Graphically, the conversion is a line with slope *S*,
which must pass through the origin. A line through the origin is called
a purely linear conversion. Restricting yourself to a purely linear
conversion can be very wasteful and it is often better to use the
general equation of a line:

*V* = *SQ* + *B*.

By adding a bias term *B*, you can obtain greater
precision when quantizing to a limited number of bits.

The general equation of a line gives a very useful conversion to a quantized scale. However, like all quantization methods, the precision is limited and errors can be introduced by the conversion. The general equation of a line with quantization error is given by

$$V=SQ+B\pm Error.$$

If the quantized value *Q* is rounded to the
nearest representable number, then

$$-\frac{S}{2}\le Error\le \frac{S}{2}.$$

That is, the amount of quantization error is determined by both the number of bits and by the scale. This scenario represents the best-case error. For other rounding schemes, the error can be twice as large.

On typical electronically controlled internal combustion engines, the flow of fuel is regulated to obtain the desired ratio of air to fuel in the cylinders just prior to combustion. Therefore, knowledge of the current air flow rate is required. Some manufacturers use sensors that directly measure air flow, while other manufacturers calculate air flow from measurements of related signals. The relationship of these variables is derived from the ideal gas equation. The ideal gas equation involves division by air temperature. For proper results, an absolute temperature scale such as kelvin or Rankine must be used in the equation. However, quantization directly to an absolute temperature scale would cause needlessly large quantization errors.

The temperature of the air flowing into the engine has a limited
range. On a typical engine, the radiator is designed to keep the block
below the boiling point of the cooling fluid. Assume a maximum of
225^{o}F (380 K). As the air flows through
the intake manifold, it can be heated to this maximum temperature.
For a cold start in an extreme climate, the temperature can be as
low as -60^{o}F (222 K). Therefore, using
the absolute kelvin scale, the range of interest is 222 K to 380 K.
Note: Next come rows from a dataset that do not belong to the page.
-- ==== Sys2Proof/Machine/Cipher.lean ====
section
/-!
DEFINITION. Encrypt and Decrypt as pure functions (44_cipher_sequencer.md R225, R226, R230).
-/

namespace Sys2Proof.Machine

/-- R225: rounds 1..9, in this order. -/
def encryptRounds : List (Fin 11) := [1, 2, 3, 4, 5, 6, 7, 8, 9]

/-- R225: one of rounds 1..9: SubBytes, ShiftRows, MixColumns, AddRoundKey(round). -/
def encryptRound (W : Schedule) (S : StateMatrix) (round : Fin 11) : StateMatrix :=
  addRoundKey (mixColumns (shiftRows (subBytes S))) W round

/-- R225, R227: the last round, without MixColumns. -/
def encryptLast (W : Schedule) (S : StateMatrix) : StateMatrix := addRoundKey (shiftRows (subBytes S)) W 10

/-- R225. -/
def encrypt (blk : Block) (W : Schedule) : Block :=
  fromState (encryptLast W (encryptRounds.foldl (encryptRound W) (addRoundKey (toState blk) W 0)))

/-- R226: rounds 9 downto 1. -/
def decryptRounds : List (Fin 11) := [9, 8, 7, 6, 5, 4, 3, 2, 1]

/-- R226: one of rounds 9..1: InvShiftRows, InvSubBytes, AddRoundKey(round), InvMixColumns. -/
def decryptRound (W : Schedule) (S : StateMatrix) (round : Fin 11) : StateMatrix :=
  invMixColumns (addRoundKey (invSubBytes (invShiftRows S)) W round)

/-- R226, R227: the last step, without InvMixColumns. -/
def decryptLast (W : Schedule) (S : StateMatrix) : StateMatrix := addRoundKey (invSubBytes (invShiftRows S)) W 0

/-- R226. -/
def decrypt (blk : Block) (W : Schedule) : Block :=
  fromState (decryptLast W (decryptRounds.foldl (decryptRound W) (addRoundKey (toState blk) W 10)))

/-- R230: `EncryptK(blk, key) = Encrypt(blk, Expand(key))`. -/
def encryptK (blk key : Block) : Block := encrypt blk (expand key)

/-- R230: `DecryptK(blk, key) = Decrypt(blk, Expand(key))`. -/
def decryptK (blk key : Block) : Block := decrypt blk (expand key)

end Sys2Proof.Machine
end

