-- ==== Sys2Proof/Laws/Ops.lean ====
section
/-!
SUPPORT. What each shared operation can do, said once: validation, running one command, and exec as a whole.
-/

namespace Sys2Proof.Machine

variable (s : State)

/-! STATUS values (10_state.md R31). -/

@[simp] theorem busyFlag_completed : busyFlag completedStatus = false := rfl
@[simp] theorem busyFlag_running : busyFlag runningStatus = true := rfl
@[simp] theorem busyFlag_reset : busyFlag resetStatus = false := rfl
@[simp] theorem busyFlag_error (e : CommandError) : busyFlag (errorStatus e) = false := by cases e <;> rfl
@[simp] theorem errFlag_error (e : CommandError) : errFlag (errorStatus e) = true := by cases e <;> rfl

theorem errorStatus_injective {e f : CommandError} (h : errorStatus e = errorStatus f) : e = f := by
  revert h; cases e <;> cases f <;> decide

theorem errorStatus_ne_completed (e : CommandError) : errorStatus e ≠ completedStatus := by cases e <;> decide

/-! Error entry, acceptance and completion change STATUS and SEQ alone (60_exceptions.md R268, R220, R223). -/

theorem raiseError_eq (e : CommandError) : raiseError e s = { s with status := errorStatus e } := rfl
theorem acceptCommand_eq (c : Instr) :
    acceptCommand c s = { s with status := runningStatus, seq := .running c 0 } := rfl
theorem completeCommand_eq : completeCommand s = { s with status := completedStatus, seq := .idle } := rfl

/-! Validation (44_cipher_sequencer.md R221). -/

@[simp] theorem firstFailure_nil : firstFailure s [] = none := rfl

@[simp] theorem firstFailure_cons (c : LengthCheck) (cs : List LengthCheck) :
    firstFailure s (c :: cs) = if c.passes s then firstFailure s cs else some c.error := by
  cases h : c.passes s <;> simp [firstFailure, h]

@[simp] theorem keyLength_passes : LengthCheck.keyLength.passes s = (s.keylen == Config.keyLength) := rfl
@[simp] theorem blockLength_passes : LengthCheck.blockLength.passes s = (s.blklen == Config.blockLength) := rfl
@[simp] theorem scheduleLength_passes : LengthCheck.scheduleLength.passes s = (s.rklen == Config.scheduleLength) := rfl

theorem rejection_wellFormed {c : Instr} (h : c.wellFormed = true) :
    rejection c s = firstFailure s (lengthChecks c) := by
  simp [rejection, h]

theorem rejection_illFormed {c : Instr} (h : c.wellFormed = false) : rejection c s = some .illegalCommand := by
  simp [rejection, h]

/-- Validation reads the three length registers and nothing else. -/
theorem rejection_congr {s t : State} (c : Instr) (hk : s.keylen = t.keylen) (hb : s.blklen = t.blklen)
    (hr : s.rklen = t.rklen) : rejection c s = rejection c t := by
  have h : ∀ x : LengthCheck, x.passes s = x.passes t := by
    intro x; cases x <;> simp [hk, hb, hr]
  simp [rejection, firstFailure, h]

/-! Running one command as one atomic step (R224). -/

theorem runCommand_busy {s : State} (c : Instr) (eff : State → State) (h : s.busy = true) :
    runCommand c eff s = .refused (.hostAccessWhileBusy 0x30) := by
  simp [runCommand, h]

theorem runCommand_rejected {s : State} {c : Instr} {e : CommandError} (eff : State → State)
    (h : s.busy = false) (hr : rejection c s = some e) : runCommand c eff s = .next (raiseError e s) := by
  simp [runCommand, h, hr]

theorem runCommand_accepted {s : State} {c : Instr} (eff : State → State) (h : s.busy = false)
    (hr : rejection c s = none) : runCommand c eff s = .next (completeCommand (eff s)) := by
  simp [runCommand, h, hr]

/-- Everything `runCommand` can do when it answers a next state. -/
theorem runCommand_next {s t : State} {c : Instr} {eff : State → State} (h : runCommand c eff s = .next t) :
    s.busy = false ∧
      ((∃ e, rejection c s = some e ∧ t = raiseError e s) ∨
        (rejection c s = none ∧ t = completeCommand (eff s))) := by
  cases hb : s.busy with
  | true => simp [runCommand, hb] at h
  | false =>
    refine ⟨rfl, ?_⟩
    cases hr : rejection c s with
    | some e =>
      rw [runCommand_rejected eff hb hr] at h
      exact .inl ⟨e, rfl, by cases h; rfl⟩
    | none =>
      rw [runCommand_accepted eff hb hr] at h
      exact .inr ⟨rfl, by cases h; rfl⟩

theorem runCommand_not_fault {s : State} {c : Instr} {eff : State → State} {r : Fault} :
    runCommand c eff s ≠ .fault r := by
  unfold runCommand
  split
  · simp
  · split <;> simp

/-- The data effect of each command (R180 to R188, R149, R231 to R234), by which `exec` is one `runCommand`. -/
def effectOf : Instr → State → State
  | .load => loadEffect
  | .store => storeEffect
  | .ark r => arkImmediateEffect r
  | .sb => sbEffect
  | .sr => srEffect
  | .mc => mcEffect
  | .isb => isbEffect
  | .isr => isrEffect
  | .imc => imcEffect
  | .expand => expandEffect
  | .enc => encEffect
  | .dec => decEffect
  | .enck => enckEffect
  | .deck => deckEffect

/-- Every arm of `exec` is the one shared operation, at its command's data effect. -/
theorem exec_eq_runCommand (i : Instr) (s : State) : exec i s = runCommand i (effectOf i) s := by
  cases i <;> rfl

/-- Everything `exec` can do when it answers a next state. -/
theorem exec_next {i : Instr} {s t : State} (h : exec i s = .next t) :
    s.busy = false ∧
      ((∃ e, rejection i s = some e ∧ t = raiseError e s) ∨
        (rejection i s = none ∧ t = completeCommand (effectOf i s))) := by
  rw [exec_eq_runCommand] at h
  exact runCommand_next h

/-! The data effect of each command, as one record update: what it writes and, by what is not listed, what it leaves
(10_state.md R39). -/

theorem loadEffect_eq : loadEffect s = { s with matrix := toState s.din } := rfl
theorem storeEffect_eq : storeEffect s = { s with dout := fromState s.matrix } := rfl
theorem arkEffect_eq (r : Fin 11) : arkEffect r s = { s with matrix := addRoundKey s.matrix s.rk r } := rfl
theorem sbEffect_eq : sbEffect s = { s with matrix := subBytes s.matrix } := rfl
theorem srEffect_eq : srEffect s = { s with matrix := shiftRows s.matrix } := rfl
theorem mcEffect_eq : mcEffect s = { s with matrix := mixColumns s.matrix } := rfl
theorem isbEffect_eq : isbEffect s = { s with matrix := invSubBytes s.matrix } := rfl
theorem isrEffect_eq : isrEffect s = { s with matrix := invShiftRows s.matrix } := rfl
theorem imcEffect_eq : imcEffect s = { s with matrix := invMixColumns s.matrix } := rfl
theorem expandEffect_eq :
    expandEffect s = { s with rk := expand s.key, rklen := Config.scheduleLength, rc := finalRoundConstant } := by
  simp only [expandEffect, State.withRk, State.withRklen, State.withRc]
theorem encEffect_eq :
    encEffect s = { s with dout := encrypt s.din s.rk, matrix := toState (encrypt s.din s.rk) } := rfl
theorem decEffect_eq :
    decEffect s = { s with dout := decrypt s.din s.rk, matrix := toState (decrypt s.din s.rk) } := rfl
theorem enckEffect_eq :
    enckEffect s =
      { s with
        rk := expand s.key
        rklen := Config.scheduleLength
        rc := finalRoundConstant
        dout := encrypt s.din (expand s.key)
        matrix := toState (encrypt s.din (expand s.key)) } := by
  simp only [enckEffect, encEffect_eq, expandEffect_eq]
theorem deckEffect_eq :
    deckEffect s =
      { s with
        rk := expand s.key
        rklen := Config.scheduleLength
        rc := finalRoundConstant
        dout := decrypt s.din (expand s.key)
        matrix := toState (decrypt s.din (expand s.key)) } := by
  simp only [deckEffect, decEffect_eq, expandEffect_eq]

/-! The fields with a reset value (10_state.md R41). -/

section Reset

variable (data : DataRegisters) (count : Nat)

@[simp] theorem afterReset_busy : (State.afterReset data count).busy = false := busyFlag_reset
@[simp] theorem afterReset_status : (State.afterReset data count).status = 0x00 := rfl
@[simp] theorem afterReset_seq : (State.afterReset data count).seq = .idle := rfl
@[simp] theorem afterReset_keylen : (State.afterReset data count).keylen = 0x00 := rfl
@[simp] theorem afterReset_blklen : (State.afterReset data count).blklen = 0x00 := rfl
@[simp] theorem afterReset_rklen : (State.afterReset data count).rklen = 0x00 := rfl
@[simp] theorem afterReset_dataRegisters : (State.afterReset data count).dataRegisters = data := rfl

/-- A reset is `afterReset` at the next draw, with the outside world's fields kept (R301, R302). -/
theorem applyReset_eq :
    applyReset s =
      { State.afterReset s.nextResetData (s.resets + 1) with script := s.script, pacing := s.pacing, reads := s.reads } :=
  rfl

@[simp] theorem applyReset_busy : (applyReset s).busy = false := busyFlag_reset
@[simp] theorem applyReset_seq : (applyReset s).seq = .idle := rfl

end Reset

/-- ARK's immediate selects a round key exactly when the command is a legal one (R81). -/
theorem roundIndex_eq_some {r : BitVec 4} (h : r ≤ 10#4) : ∃ round : Fin 11, roundIndex r = some round ∧ round.val = r.toNat := by
  have h' : r.toNat < 11 := by bv_omega
  exact ⟨⟨r.toNat, h'⟩, by simp [roundIndex, h'], rfl⟩

end Sys2Proof.Machine
end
The air temperature needs to be quantized for processing by the embedded control system. Assuming an unrealistic quantization to 3-bit unsigned numbers: 0,1,2,...,7, the purely linear conversion with maximum precision is

$$V=\frac{380\text{K}}{7.5\text{bit}}Q.$$

The quantized conversion and range of interest are shown in the following figure.

Notice that there are 7.5 possible quantization values. This is because only half of the first bit corresponds to temperatures (real-world values) greater than zero.

The quantization error is –25.33 K/bit ≤ *Error* ≤ 25.33 K/bit.

The range of interest of the quantized conversion and the absolute value of the quantized error are shown in the following figure.

As an alternative to the purely linear conversion, consider the general linear conversion with maximum precision:

$$V=\left(\frac{380\text{K}-222\text{K}}{8}\right)Q+222\text{K}+0.5\left(\frac{380\text{K}-222\text{K}}{8}\right)$$

The quantized conversion and range of interest are shown in the following figure.

The quantization error is -9.875 K/bit ≤ *Error* ≤ 9.875 K/bit,
which is approximately 2.5 times smaller than the error associated
with the purely linear conversion.

The range of interest of the quantized conversion and the absolute value of the quantized error are shown in the following figure.

Clearly, the general linear scale gives much better precision than the purely linear scale over the range of interest.